LISTED RECORDS>

-- ==== Sys2Proof/Machine/State.lean ====
section
/-! DEFINITION. The state of the machine: the device records of `10_state.md` (`UartDevice`, `DmaChannel`,
`HalfDuplexPdc`), and around them what the session supplies and observes: the parameters, the operations the
environment has issued and not yet had performed, and the history of outputs. -/

namespace Sys2Proof.Machine

/-- One direction's descriptor state (R23, R24). -/
structure DmaChannel where
  currentPointer : Word
  currentCount : Count
  nextPointer : Word
  nextCount : Count
  transferEnabled : Bool
  deriving DecidableEq, Repr

/-- The device state `S` (R12 to R20, R23, R24, R26). -/
structure UartDevice where
  mode : Word
  status : Word
  interruptMask : Word
  rxHolding : Byte
  baudDivisor : Word
  frameNumber : Word
  rxEnabled : Bool
  txEnabled : Bool
  rxChannel : DmaChannel
  txChannel : DmaChannel
  fault : Bool
  deriving DecidableEq, Repr

/-- The state `H` of the stand-alone half-duplex unit (R27). -/
structure HalfDuplexPdc where
  pointer : Word
  count : Count
  nextPointer : Word
  nextCount : Count
  rxEnabled : Bool
  txEnabled : Bool
  fault : Bool
  deriving DecidableEq, Repr

/-- The whole machine. `uart` and `hdx` are the device state; `cfg` is the constant input `cfg` (R6, R7);
`pending` is what the environment has issued, in the order of R50; `history` is what the outputs have
carried, oldest first (R28 (b)). No meaning reads `history`. -/
structure State where
  cfg : Params
  uart : UartDevice
  hdx : HalfDuplexPdc
  pending : List Input
  history : List Event
  deriving DecidableEq, Repr

/-- Why the machine stops. -/
inductive Fault where
  /-- Raised by every operation and engine step once a ProtocolViolation has ended the session: no operation
  has a step, reset included (R227, R264). Safe: the spec gives no step there either. -/
  | sessionOver
  deriving DecidableEq, Repr

/-- Why the machine gives a step no meaning. -/
inductive Refusal where
  /-- Raised by `exec` for an instruction without a meaning: there is none. Safe. -/
  | notModelled (mnemonic : String)
  /-- Raised by an engine step when `XFER_ENGINE` is the null engine, which has no steps (R213). Safe. -/
  | noTransferEngine
  /-- Raised by an engine step for a channel that is not armed: "A disarmed channel's engine has no step"
  (R215 (e)). Safe. -/
  | channelDisarmed
  deriving DecidableEq, Repr

/-- A disarmed, empty channel (R29). -/
def DmaChannel.reset : DmaChannel where
  currentPointer := 0
  currentCount := 0
  nextPointer := 0
  nextCount := 0
  transferEnabled := false

/-- The UART at creation: all zero but TXEMPTY (R29, R261). -/
def UartDevice.created (c : Params) : UartDevice where
  mode := 0
  status := bitMask c.statusBits.txempty
  interruptMask := 0
  rxHolding := 0
  baudDivisor := 0
  frameNumber := 0
  rxEnabled := false
  txEnabled := false
  rxChannel := .reset
  txChannel := .reset
  fault := false

/-- The half-duplex unit at creation: all zero, both enables off (R27, R265). -/
def HalfDuplexPdc.created : HalfDuplexPdc where
  pointer := 0
  count := 0
  nextPointer := 0
  nextCount := 0
  rxEnabled := false
  txEnabled := false
  fault := false

/-- The machine right after creation with the given parameters: nothing issued, nothing output (R261). -/
def State.createdWith (c : Params) : State where
  cfg := c
  uart := .created c
  hdx := .created
  pending := []
  history := []

/-- The machine right after reset, at the default parameters (R29, R261). -/
def State.reset : State := .createdWith defaultParams

end Sys2Proof.Machine
end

ABOUT THIS EXERCISE> Reproduce the material above exactly, beginning at its first line and ending with the line that holds "(R23, R24). -/". Include nothing else.

EXERCISE RESULT>
-- ==== Sys2Proof/Machine/State.lean ====
section
/-! DEFINITION. The state of the machine: the device records of `10_state.md` (`UartDevice`, `DmaChannel`,
`HalfDuplexPdc`), and around them what the session supplies and observes: the parameters, the operations the
environment has issued and not yet had performed, and the history of outputs. -/

namespace Sys2Proof.Machine

/-- One direction's descriptor state (R23, R24). -/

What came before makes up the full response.